═══ RECORDS PROVIDED ═══
-- ==== Sys2Proof/Machine/Session.lean ====
section
/-! DEFINITION. The session operations OPEN and CLOSE (40_link_session.md R90, R91). -/

namespace Sys2Proof.Machine

/-- OPEN's registers after the link has answered Ok (R90): WIDTH, HEIGHT, BAUD, T_READ and SESS. -/
def latchSession (w h b t : Word) (s : State) : State :=
  { s with width := some w, height := some h, baud := some b, tRead := some t, sess := true }

/-- OPEN's link step (R90, R144). -/
def openLink (w h b t : Word) (s : State) : Answer :=
  match s.openAnswer with
  | .unavailable => finish { status := .connectionError } (linkOpen b t s)
  | .ok => finish { status := .ok } (latchSession w h b t (linkOpen b t s))

/-- OPEN's one step (R89, R90), the checks in the order of R140. -/
def acceptOpen (w h : Word) (baud timeout : Option Word) (s : State) : Answer :=
  if supported s.params w h = false then finish { status := .invalidArgument } s
  else if s.sess then finish { status := .invalidState } s
  else openLink w h (baud.getD s.params.baudDefault) (timeout.getD s.params.timeoutDefault) s

/-- OPEN (R90). It passes through no FSM value but IDLE (R24). -/
def execOpen (w h : Word) (baud timeout : Option Word) (s : State) : Answer :=
  operate (.openSession w h baud timeout) (acceptOpen w h baud timeout) unreachable s

/-- CLOSE's one step (R91). -/
def acceptClose (s : State) : Answer := finish { status := .ok } (closeLink s)

/-- CLOSE (R91). It passes through no FSM value but IDLE (R24). -/
def execClose (s : State) : Answer := operate .close acceptClose unreachable s

end Sys2Proof.Machine
end

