-- ==== Sys2Proof/Laws/Frames.lean ====
section
/-! SUPPORT. Laws of the frame encoders and decoders. -/

namespace Sys2Proof

/-- An operand in range is not truncated into its frame byte (R73). -/
theorem zext_lowByte {w : Word} (h : Machine.inRange8 w = true) : zextWord (lowByte w) = w := by
  have h : w.toNat ≤ 255 := by simpa [Machine.inRange8] using h
  apply BitVec.eq_of_toNat_eq
  simp [zextWord, lowByte]
  omega

theorem lowByte_zext (b : Byte) : lowByte (zextWord b) = b := by
  apply BitVec.eq_of_toNat_eq
  have := b.isLt
  simp [zextWord, lowByte]

/-- A byte's operand is in range (R95). -/
theorem inRange8_zext (b : Byte) : Machine.inRange8 (zextWord b) = true := by
  have := b.isLt
  simp [Machine.inRange8, zextWord, BitVec.toNat_setWidth]
  omega

end Sys2Proof
end

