/-! ## Decoding: words and records written out from 30_encoding.md -/

/-- R66: `10101010 RRRRRRRR VVVVVVVV` with reg 0x12, value 0x80 (V-ENC-3). -/
theorem test_decode_W3 : decodeTableWord 24 0b101010100001001010000000 = some (.regWrite 0x12 0x80) := by decide
/-- R67: `10111011 RRRRRRRR` with reg 0x0A (program P1). -/
theorem test_decode_R2 : decodeTableWord 16 0b1011101100001010 = some (.regRead 0x0A) := by decide
/-- R68: `11001100`. -/
theorem test_decode_C1 : decodeTableWord 8 0b11001100 = some .capture := by decide
/-- R70: `RRRRRGGGGGGBBBBB` with red5 = 16, green6 = 32, blue5 = 16 (W3). -/
theorem test_decode_P16 : decodeTableWord 16 0b1000010000010000 = some (.pixConv 0x8410) := by decide
/-- R72: op = 0 with every other bit zero. -/
theorem test_decode_op_OPEN : decodeTableWord 8 0b000 = some (.openSession 0 0 (some 0) (some 0)) := by decide
/-- R72: op = 1. -/
theorem test_decode_op_CLOSE : decodeTableWord 8 0b001 = some .close := by decide
/-- R78: op = 5, 6 and 7 are reserved. -/
theorem test_decode_op_reserved :
    decodeTableWord 8 5 = none ∧ decodeTableWord 8 6 = none ∧ decodeTableWord 8 7 = none := by decide
/-- R75, R76: another first byte, a short frame and a long one are no command frame. -/
theorem test_decode_rejects_by_name :
    decodeWholeFrame [0xAB] = .error (.reservedFirstByte 0xAB) ∧
      decodeWholeFrame [0xAA, 0x12] = .error (.truncatedFrame 0xAA) ∧
      decodeWholeFrame [0xCC, 0] = .error .trailingBytes ∧ decodeWholeFrame [] = .error .emptyFrame := by decide
/-- R72: program P1's records. -/
theorem test_decode_records_of_P1 :
    decodeLine (.record ⟨0, 0, 0, 160, 120, some 1500000, some 1000⟩) =
        .ok (.openSession 160 120 (some 1500000) (some 1000)) ∧
      decodeLine (.record ⟨2, 0x12, 0x80, 0, 0, none, none⟩) = .ok (.regWrite 0x12 0x80) ∧
      decodeLine (.record ⟨3, 0x0A, 0, 0, 0, none, none⟩) = .ok (.regRead 0x0A) ∧
      decodeLine (.record ⟨4, 0, 0, 0, 0, none, none⟩) = .ok .capture := by decide
/-- R81: the pseudo-operations of program P2. -/
theorem test_decode_pseudo :
    decodeLine (.pseudo .set 0x1E 5) = .ok (.setBit 0x1E 5) ∧
      decodeLine (.pseudo .clear 0x1E 5) = .ok (.clearBit 0x1E 5) ∧
      decodeLine (.pseudo .get 0x1E 5) = .ok (.getBit 0x1E 5) := by decide
/-- R80: lines of programs P1 and P2, and V-SES-5's OPEN. -/
theorem test_assembler_lines :
    parseLine "REG_WRITE 0x12, 0x80        ; wire: AA 12 80".toList = .ok (some (encode (.regWrite 0x12 0x80))) ∧
      parseLine "SET_BIT   0x1E, 5".toList = .ok (some (encode (.setBit 0x1E 5))) ∧
      parseLine "OPEN 176, 144, baud=115200".toList = .ok (some (encode (.openSession 176 144 (some 115200) none))) ∧
      parseLine "; TEARDOWN pulse".toList = .ok none ∧ parseLine "JUMP 1".toList = .error .unknownOperation := by decide

/-! ## One step of each operation -/

/-- V-SES-1. -/
theorem test_OPEN_V_SES_1 :
    after (exec (.openSession 160 120 none none) { State.reset with link := [.done []] }) =
      some { openState with hist := [.opening 1500000 1000 .ok], rsp := [{ status := .ok }] } := by decide
/-- V-SES-5. -/
theorem test_OPEN_V_SES_5 :
    after (exec (.openSession 176 144 (some 115200) none) { State.reset with link := [.failed] }) =
      some { State.reset with
        hist := [.opening 115200 1000 .unavailable], rsp := [{ status := .connectionError }] } := by decide
/-- V-SES-7. -/
theorem test_CLOSE_V_SES_7 :
    after (exec .close openState) =
      some { openState with sess := false, hist := [.closing], rsp := [{ status := .ok }] } := by decide
/-- V-SES-6. -/
theorem test_CLOSE_V_SES_6 :
    after (exec .close State.reset) = some { State.reset with rsp := [{ status := .ok }] } := by decide
/-- V-REG-1, its Write. -/
theorem test_REG_WRITE_V_REG_1 :
    (after (exec (.regWrite 0x12 0x80)
      { sending (.regWrite 0x12 0x80) [0xAA, 0x12, 0x80] with link := [.done []] })).map (fun t => (t.hist, t.rsp, t.fsm)) =
      some ([.flush .ok, .write [0xAA, 0x12, 0x80] .ok], [{ status := .ok }], .idle) := by decide
/-- V-REG-2. -/
theorem test_REG_WRITE_V_REG_2 :
    (after (exec (.regWrite 0x12 0x80) { openState with link := [.failed] })).map (fun t => (t.hist, t.rsp, t.sess)) =
      some ([.flush .disconnected, .closing], [{ status := .ioError }], false) := by decide
/-- V-REG-4, its Read. -/
theorem test_REG_READ_V_REG_4 :
    (after (exec (.regRead 0x0A) { reading with link := [.done [0x76]] })).map (fun t => (t.hist, t.rsp, t.sess)) =
      some ([.read 1 (.chunk [0x76])], [{ status := .ok, value := some 0x76 }], true) := by decide
/-- V-REG-10, its Read. -/
theorem test_REG_READ_V_REG_10 :
    (after (exec (.regRead 0x0A) { reading with link := [.done [0x76, 0x77]] })).map (fun t => (t.fault, t.rsp, t.sess)) =
      some (some .linkContract, [], true) := by decide
/-- V-CAP-3, its last Read. -/
theorem test_CAPTURE_V_CAP_3 :
    (after (exec .capture { filling with link := [.done [0x00, 0x10, 0x84, 0x1F, 0x00]] })).map
        (fun t => (t.rsp, t.len, t.buf)) =
      some ([{ status := .ok, image := some img4 }], 0, []) := by decide
/-- V-CAP-4, its last Read. -/
theorem test_CAPTURE_V_CAP_4 :
    (after (exec .capture { filling with link := [.done []] })).map (fun t => (t.rsp, t.len, t.buf, t.sess)) =
      some ([{ status := .incompleteFrame, received := some 3, expected := some 8 }], 0, [], true) := by decide
/-- V-PIX-3. -/
theorem test_PIX_CONV_V_PIX_3 : pixelOf 0x8410 = ⟨131, 129, 131⟩ := by decide
/-- V-PIX-7: the sample of the bytes 0xF8, 0x00. -/
theorem test_PIX_CONV_V_PIX_7 : pixelOf (sampleOf 0xF8 0x00) = ⟨0, 28, 197⟩ := by decide
/-- V-BIT-1, its REG_WRITE. -/
theorem test_SET_BIT_V_BIT_1 :
    (after (exec (.setBit 0x1E 7)
      { helping .set 7 .awaitRead { status := .ok, value := some 0x00 } with link := [.done []] })).map (·.txf) =
      some (some [0xAA, 0x1E, 0x80]) := by decide
/-- V-BIT-9, its result. -/
theorem test_SET_BIT_V_BIT_9 :
    (after (exec (.setBit 0x1E 3) (helping .set 3 .awaitRead { status := .responseTimeout }))).map
        (fun t => (t.results, t.hist)) = some ([{ status := .responseTimeout }], []) := by decide
/-- V-BIT-3, its REG_WRITE. -/
theorem test_CLEAR_BIT_V_BIT_3 :
    (after (exec (.clearBit 0x1E 0)
      { helping .clear 0 .awaitRead { status := .ok, value := some 0xFF } with link := [.done []] })).map (·.txf) =
      some (some [0xAA, 0x1E, 0xFE]) := by decide
/-- V-BIT-4, its REG_WRITE: the bit is clear already, and the write is still sent. -/
theorem test_CLEAR_BIT_V_BIT_4 :
    (after (exec (.clearBit 0x1E 7)
      { helping .clear 7 .awaitRead { status := .ok, value := some 0x7F } with link := [.done []] })).map (·.txf) =
      some (some [0xAA, 0x1E, 0x7F]) := by decide
/-- V-BIT-5, its result. -/
theorem test_GET_BIT_V_BIT_5 :
    (after (exec (.getBit 0x1E 7) (helping .get 7 .awaitRead { status := .ok, value := some 0x80 }))).map (·.results) =
      some [{ status := .ok, bit := some 1 }] := by decide
/-- V-BIT-8. -/
theorem test_GET_BIT_V_BIT_8 :
    (after (exec (.getBit 0x100 0) openState)).map (fun t => (t.results, t.hist)) =
      some ([{ status := .invalidArgument }], []) := by decide
/-- V-CAP-10: the TEARDOWN after a Read. -/
theorem test_TEARDOWN_V_CAP_10 :
    (after (step { filling with signals := [.teardown] })).map (fun t => (t.rsp, t.hist, t.sess, t.len)) =
      some ([{ status := .aborted }], [.closing], false, 0) := by decide
/-- R93: a pulse while the Read of a REG_READ is in progress; the byte it returns is discarded. -/
theorem test_TEARDOWN_during_a_Read :
    (after (step { reading with link := [.done [0x76]], signals := [.teardownInStep] })).map
        (fun t => (t.rsp, t.hist, t.sess)) =
      some ([{ status := .aborted }], [.read 1 (.chunk [0x76]), .closing], false) := by decide
/-- R87, D12: an over-long chunk is LINK_CONTRACT although a pulse arrives during the Read; no response, no Close. -/
theorem test_TEARDOWN_during_an_overlong_Read :
    (after (step { reading with link := [.done [0x76, 0x77]], signals := [.teardownInStep] })).map
        (fun t => (t.fault, t.rsp, t.hist, t.sess)) =
      some (some .linkContract, [], [.read 1 (.chunk [0x76, 0x77])], true) := by decide
/-- R93, R136: a pulse while OPEN's step is under way; OPEN ends with its own response, and its session is closed. -/
theorem test_TEARDOWN_during_OPEN :
    (after (step { State.reset with
      link := [.done []], hostReq := [encode (.openSession 160 120 none none)], signals := [.teardownInStep] })).map
        (fun t => (t.rsp, t.hist, t.sess)) =
      some ([{ status := .ok }], [.opening 1500000 1000 .ok, .closing], false) := by decide
/-- R42: a CAPTURE in its loop with no session reads WIDTH and HEIGHT that CLOSE has left. -/
theorem test_CAPTURE_without_a_session :
    (after (exec .capture { filling with sess := false })).map (fun t => (t.fault, t.hist, t.rsp)) =
      some (some .unreachableFsm, [], []) := by decide
/-- An opcode-table word runs as the first operation after reset (V-SES-9). -/
theorem test_step_of_a_table_word :
    (after (step (State.reset.withFetchWord 8 0xCC))).map (·.rsp) = some [{ status := .invalidState }] := by decide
═══
AIM OF THE EXERCISE> Taking the records from the top, repeat each line exactly until you have repeated the line that contains "and SESS. -/".

RESULT BELOW>
-- ==== Sys2Proof/Machine/Session.lean ====
section
/-! DEFINITION. The session operations OPEN and CLOSE (40_link_session.md R90, R91). -/

namespace Sys2Proof.Machine

/-- OPEN's registers after the link has answered Ok (R90): WIDTH, HEIGHT, BAUD, T_READ and SESS. -/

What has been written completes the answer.